What you have to do:
Your answer is the lines below, exactly, from the one that contains "theorem State.evr_setPin (s" through the one that contains "theorem State.strm_setPin (s", both included.

* * *

@[simp] theorem State.pod_setGang (s : State) (n : Nat) (x : Gang) (m : Nat) : (s.setGang n x).pod m = s.pod m := rfl
@[simp] theorem State.pin_setGang (s : State) (n : Nat) (x : Gang) (m : Nat) : (s.setGang n x).pin m = s.pin m := rfl
@[simp] theorem State.iu_setGang (s : State) (n : Nat) (x : Gang) (m : Nat) : (s.setGang n x).iu m = s.iu m := rfl
@[simp] theorem State.wave_setGang (s : State) (n : Nat) (x : Gang) (m : Nat) : (s.setGang n x).wave m = s.wave m := rfl
@[simp] theorem State.rail_setGang (s : State) (n : Nat) (x : Gang) (m : Nat) : (s.setGang n x).rail m = s.rail m := rfl
@[simp] theorem State.siteX_setGang (s : State) (n : Nat) (x : Gang) (m : Nat) : (s.setGang n x).siteX m = s.siteX m := rfl
@[simp] theorem State.die_setGang (s : State) (n : Nat) (x : Gang) (m : Nat) : (s.setGang n x).die m = s.die m := rfl
@[simp] theorem State.qp_setGang (s : State) (n : Nat) (x : Gang) (m : Nat) : (s.setGang n x).qp m = s.qp m := rfl
@[simp] theorem State.evr_setGang (s : State) (n : Nat) (x : Gang) (m : Nat) : (s.setGang n x).evr m = s.evr m := rfl
@[simp] theorem State.strm_setGang (s : State) (n : Nat) (x : Gang) (m : Nat) : (s.setGang n x).strm m = s.strm m := rfl
@[simp] theorem State.snap_setGang (s : State) (n : Nat) (x : Gang) (m : Nat) : (s.setGang n x).snap m = s.snap m := rfl

@[simp] theorem State.pod_setPod (s : State) (n : Nat) (x : PodX) : (s.setPod n x).pod n = x := Store.get_put_eq _ _ _ _ _

theorem State.pod_setPod_ne (s : State) (n : Nat) (x : PodX) (m : Nat) (h : m ≠ n) : (s.setPod n x).pod m = s.pod m :=
  Store.get_put_ne _ _ h

@[simp] theorem State.rd_setPod (s : State) (n : Nat) (x : PodX) (f : Fld) (i j : Nat) : (s.setPod n x).rd f i j = s.rd f i j := rfl

@[simp] theorem State.gang_setPod (s : State) (n : Nat) (x : PodX) (m : Nat) : (s.setPod n x).gang m = s.gang m := rfl
@[simp] theorem State.pin_setPod (s : State) (n : Nat) (x : PodX) (m : Nat) : (s.setPod n x).pin m = s.pin m := rfl
@[simp] theorem State.iu_setPod (s : State) (n : Nat) (x : PodX) (m : Nat) : (s.setPod n x).iu m = s.iu m := rfl
@[simp] theorem State.wave_setPod (s : State) (n : Nat) (x : PodX) (m : Nat) : (s.setPod n x).wave m = s.wave m := rfl
@[simp] theorem State.rail_setPod (s : State) (n : Nat) (x : PodX) (m : Nat) : (s.setPod n x).rail m = s.rail m := rfl
@[simp] theorem State.siteX_setPod (s : State) (n : Nat) (x : PodX) (m : Nat) : (s.setPod n x).siteX m = s.siteX m := rfl
@[simp] theorem State.die_setPod (s : State) (n : Nat) (x : PodX) (m : Nat) : (s.setPod n x).die m = s.die m := rfl
@[simp] theorem State.qp_setPod (s : State) (n : Nat) (x : PodX) (m : Nat) : (s.setPod n x).qp m = s.qp m := rfl
@[simp] theorem State.evr_setPod (s : State) (n : Nat) (x : PodX) (m : Nat) : (s.setPod n x).evr m = s.evr m := rfl
@[simp] theorem State.strm_setPod (s : State) (n : Nat) (x : PodX) (m : Nat) : (s.setPod n x).strm m = s.strm m := rfl
@[simp] theorem State.snap_setPod (s : State) (n : Nat) (x : PodX) (m : Nat) : (s.setPod n x).snap m = s.snap m := rfl

@[simp] theorem State.pin_setPin (s : State) (n : Nat) (x : PinX) : (s.setPin n x).pin n = x := Store.get_put_eq _ _ _ _ _

theorem State.pin_setPin_ne (s : State) (n : Nat) (x : PinX) (m : Nat) (h : m ≠ n) : (s.setPin n x).pin m = s.pin m :=
  Store.get_put_ne _ _ h

@[simp] theorem State.rd_setPin (s : State) (n : Nat) (x : PinX) (f : Fld) (i j : Nat) : (s.setPin n x).rd f i j = s.rd f i j := rfl

@[simp] theorem State.gang_setPin (s : State) (n : Nat) (x : PinX) (m : Nat) : (s.setPin n x).gang m = s.gang m := rfl
@[simp] theorem State.pod_setPin (s : State) (n : Nat) (x : PinX) (m : Nat) : (s.setPin n x).pod m = s.pod m := rfl
@[simp] theorem State.iu_setPin (s : State) (n : Nat) (x : PinX) (m : Nat) : (s.setPin n x).iu m = s.iu m := rfl
@[simp] theorem State.wave_setPin (s : State) (n : Nat) (x : PinX) (m : Nat) : (s.setPin n x).wave m = s.wave m := rfl
@[simp] theorem State.rail_setPin (s : State) (n : Nat) (x : PinX) (m : Nat) : (s.setPin n x).rail m = s.rail m := rfl
@[simp] theorem State.siteX_setPin (s : State) (n : Nat) (x : PinX) (m : Nat) : (s.setPin n x).siteX m = s.siteX m := rfl
@[simp] theorem State.die_setPin (s : State) (n : Nat) (x : PinX) (m : Nat) : (s.setPin n x).die m = s.die m := rfl
@[simp] theorem State.qp_setPin (s : State) (n : Nat) (x : PinX) (m : Nat) : (s.setPin n x).qp m = s.qp m := rfl
@[simp] theorem State.evr_setPin (s : State) (n : Nat) (x : PinX) (m : Nat) : (s.setPin n x).evr m = s.evr m := rfl
@[simp] theorem State.strm_setPin (s : State) (n : Nat) (x : PinX) (m : Nat) : (s.setPin n x).strm m = s.strm m := rfl
@[simp] theorem State.snap_setPin (s : State) (n : Nat) (x : PinX) (m : Nat) : (s.setPin n x).snap m = s.snap m := rfl

@[simp] theorem State.iu_setIu (s : State) (n : Nat) (x : IuX) : (s.setIu n x).iu n = x := Store.get_put_eq _ _ _ _ _

theorem State.iu_setIu_ne (s : State) (n : Nat) (x : IuX) (m : Nat) (h : m ≠ n) : (s.setIu n x).iu m = s.iu m :=
  Store.get_put_ne _ _ h

@[simp] theorem State.rd_setIu (s : State) (n : Nat) (x : IuX) (f : Fld) (i j : Nat) : (s.setIu n x).rd f i j = s.rd f i j := rfl

@[simp] theorem State.gang_setIu (s : State) (n : Nat) (x : IuX) (m : Nat) : (s.setIu n x).gang m = s.gang m := rfl
@[simp] theorem State.pod_setIu (s : State) (n : Nat) (x : IuX) (m : Nat) : (s.setIu n x).pod m = s.pod m := rfl
@[simp] theorem State.pin_setIu (s : State) (n : Nat) (x : IuX) (m : Nat) : (s.setIu n x).pin m = s.pin m := rfl
@[simp] theorem State.wave_setIu (s : State) (n : Nat) (x : IuX) (m : Nat) : (s.setIu n x).wave m = s.wave m := rfl
@[simp] theorem State.rail_setIu (s : State) (n : Nat) (x : IuX) (m : Nat) : (s.setIu n x).rail m = s.rail m := rfl
@[simp] theorem State.siteX_setIu (s : State) (n : Nat) (x : IuX) (m : Nat) : (s.setIu n x).siteX m = s.siteX m := rfl
@[simp] theorem State.die_setIu (s : State) (n : Nat) (x : IuX) (m : Nat) : (s.setIu n x).die m = s.die m := rfl
@[simp] theorem State.qp_setIu (s : State) (n : Nat) (x : IuX) (m : Nat) : (s.setIu n x).qp m = s.qp m := rfl
@[simp] theorem State.evr_setIu (s : State) (n : Nat) (x : IuX) (m : Nat) : (s.setIu n x).evr m = s.evr m := rfl
@[simp] theorem State.strm_setIu (s : State) (n : Nat) (x : IuX) (m : Nat) : (s.setIu n x).strm m = s.strm m := rfl
@[simp] theorem State.snap_setIu (s : State) (n : Nat) (x : IuX) (m : Nat) : (s.setIu n x).snap m = s.snap m := rfl

@[simp] theorem State.wave_setWave (s : State) (n : Nat) (x : WaveX) : (s.setWave n x).wave n = x := Store.get_put_eq _ _ _ _ _

theorem State.wave_setWave_ne (s : State) (n : Nat) (x : WaveX) (m : Nat) (h : m ≠ n) : (s.setWave n x).wave m = s.wave m :=
  Store.get_put_ne _ _ h

@[simp] theorem State.rd_setWave (s : State) (n : Nat) (x : WaveX) (f : Fld) (i j : Nat) : (s.setWave n x).rd f i j = s.rd f i j := rfl

@[simp] theorem State.gang_setWave (s : State) (n : Nat) (x : WaveX) (m : Nat) : (s.setWave n x).gang m = s.gang m := rfl
@[simp] theorem State.pod_setWave (s : State) (n : Nat) (x : WaveX) (m : Nat) : (s.setWave n x).pod m = s.pod m := rfl
@[simp] theorem State.pin_setWave (s : State) (n : Nat) (x : WaveX) (m : Nat) : (s.setWave n x).pin m = s.pin m := rfl
@[simp] theorem State.iu_setWave (s : State) (n : Nat) (x : WaveX) (m : Nat) : (s.setWave n x).iu m = s.iu m := rfl
@[simp] theorem State.rail_setWave (s : State) (n : Nat) (x : WaveX) (m : Nat) : (s.setWave n x).rail m = s.rail m := rfl
@[simp] theorem State.siteX_setWave (s : State) (n : Nat) (x : WaveX) (m : Nat) : (s.setWave n x).siteX m = s.siteX m := rfl
@[simp] theorem State.die_setWave (s : State) (n : Nat) (x : WaveX) (m : Nat) : (s.setWave n x).die m = s.die m := rfl
@[simp] theorem State.qp_setWave (s : State) (n : Nat) (x : WaveX) (m : Nat) : (s.setWave n x).qp m = s.qp m := rfl
@[simp] theorem State.evr_setWave (s : State) (n : Nat) (x : WaveX) (m : Nat) : (s.setWave n x).evr m = s.evr m := rfl
@[simp] theorem State.strm_setWave (s : State) (n : Nat) (x : WaveX) (m : Nat) : (s.setWave n x).strm m = s.strm m := rfl
@[simp] theorem State.snap_setWave (s : State) (n : Nat) (x : WaveX) (m : Nat) : (s.setWave n x).snap m = s.snap m := rfl

@[simp] theorem State.rail_setRail (s : State) (n : Nat) (x : RailX) : (s.setRail n x).rail n = x := Store.get_put_eq _ _ _ _ _

theorem State.rail_setRail_ne (s : State) (n : Nat) (x : RailX) (m : Nat) (h : m ≠ n) : (s.setRail n x).rail m = s.rail m :=
  Store.get_put_ne _ _ h

@[simp] theorem State.rd_setRail (s : State) (n : Nat) (x : RailX) (f : Fld) (i j : Nat) : (s.setRail n x).rd f i j = s.rd f i j := rfl

@[simp] theorem State.gang_setRail (s : State) (n : Nat) (x : RailX) (m : Nat) : (s.setRail n x).gang m = s.gang m := rfl
@[simp] theorem State.pod_setRail (s : State) (n : Nat) (x : RailX) (m : Nat) : (s.setRail n x).pod m = s.pod m := rfl
@[simp] theorem State.pin_setRail (s : State) (n : Nat) (x : RailX) (m : Nat) : (s.setRail n x).pin m = s.pin m := rfl
@[simp] theorem State.iu_setRail (s : State) (n : Nat) (x : RailX) (m : Nat) : (s.setRail n x).iu m = s.iu m := rfl
@[simp] theorem State.wave_setRail (s : State) (n : Nat) (x : RailX) (m : Nat) : (s.setRail n x).wave m = s.wave m := rfl
@[simp] theorem State.siteX_setRail (s : State) (n : Nat) (x : RailX) (m : Nat) : (s.setRail n x).siteX m = s.siteX m := rfl
@[simp] theorem State.die_setRail (s : State) (n : Nat) (x : RailX) (m : Nat) : (s.setRail n x).die m = s.die m := rfl
@[simp] theorem State.qp_setRail (s : State) (n : Nat) (x : RailX) (m : Nat) : (s.setRail n x).qp m = s.qp m := rfl
@[simp] theorem State.evr_setRail (s : State) (n : Nat) (x : RailX) (m : Nat) : (s.setRail n x).evr m = s.evr m := rfl
@[simp] theorem State.strm_setRail (s : State) (n : Nat) (x : RailX) (m : Nat) : (s.setRail n x).strm m = s.strm m := rfl
@[simp] theorem State.snap_setRail (s : State) (n : Nat) (x : RailX) (m : Nat) : (s.setRail n x).snap m = s.snap m := rfl

@[simp] theorem State.siteX_setSiteX (s : State) (n : Nat) (x : SiteX) : (s.setSiteX n x).siteX n = x := Store.get_put_eq _ _ _ _ _

theorem State.siteX_setSiteX_ne (s : State) (n : Nat) (x : SiteX) (m : Nat) (h : m ≠ n) : (s.setSiteX n x).siteX m = s.siteX m :=
  Store.get_put_ne _ _ h

@[simp] theorem State.rd_setSiteX (s : State) (n : Nat) (x : SiteX) (f : Fld) (i j : Nat) : (s.setSiteX n x).rd f i j = s.rd f i j := rfl

@[simp] theorem State.gang_setSiteX (s : State) (n : Nat) (x : SiteX) (m : Nat) : (s.setSiteX n x).gang m = s.gang m := rfl
@[simp] theorem State.pod_setSiteX (s : State) (n : Nat) (x : SiteX) (m : Nat) : (s.setSiteX n x).pod m = s.pod m := rfl
@[simp] theorem State.pin_setSiteX (s : State) (n : Nat) (x : SiteX) (m : Nat) : (s.setSiteX n x).pin m = s.pin m := rfl
@[simp] theorem State.iu_setSiteX (s : State) (n : Nat) (x : SiteX) (m : Nat) : (s.setSiteX n x).iu m = s.iu m := rfl
@[simp] theorem State.wave_setSiteX (s : State) (n : Nat) (x : SiteX) (m : Nat) : (s.setSiteX n x).wave m = s.wave m := rfl
@[simp] theorem State.rail_setSiteX (s : State) (n : Nat) (x : SiteX) (m : Nat) : (s.setSiteX n x).rail m = s.rail m := rfl
@[simp] theorem State.die_setSiteX (s : State) (n : Nat) (x : SiteX) (m : Nat) : (s.setSiteX n x).die m = s.die m := rfl
@[simp] theorem State.qp_setSiteX (s : State) (n : Nat) (x : SiteX) (m : Nat) : (s.setSiteX n x).qp m = s.qp m := rfl
@[simp] theorem State.evr_setSiteX (s : State) (n : Nat) (x : SiteX) (m : Nat) : (s.setSiteX n x).evr m = s.evr m := rfl
@[simp] theorem State.strm_setSiteX (s : State) (n : Nat) (x : SiteX) (m : Nat) : (s.setSiteX n x).strm m = s.strm m := rfl
@[simp] theorem State.snap_setSiteX (s : State) (n : Nat) (x : SiteX) (m : Nat) : (s.setSiteX n x).snap m = s.snap m := rfl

* * *

Result of this exercise:
@[simp] theorem State.evr_setPin (s : State) (n : Nat) (x : PinX) (m : Nat) : (s.setPin n x).evr m = s.evr m := rfl
@[simp] theorem State.strm_setPin (s : State) (n : Nat) (x : PinX) (m : Nat) : (s.setPin n x).strm m = s.strm m := rfl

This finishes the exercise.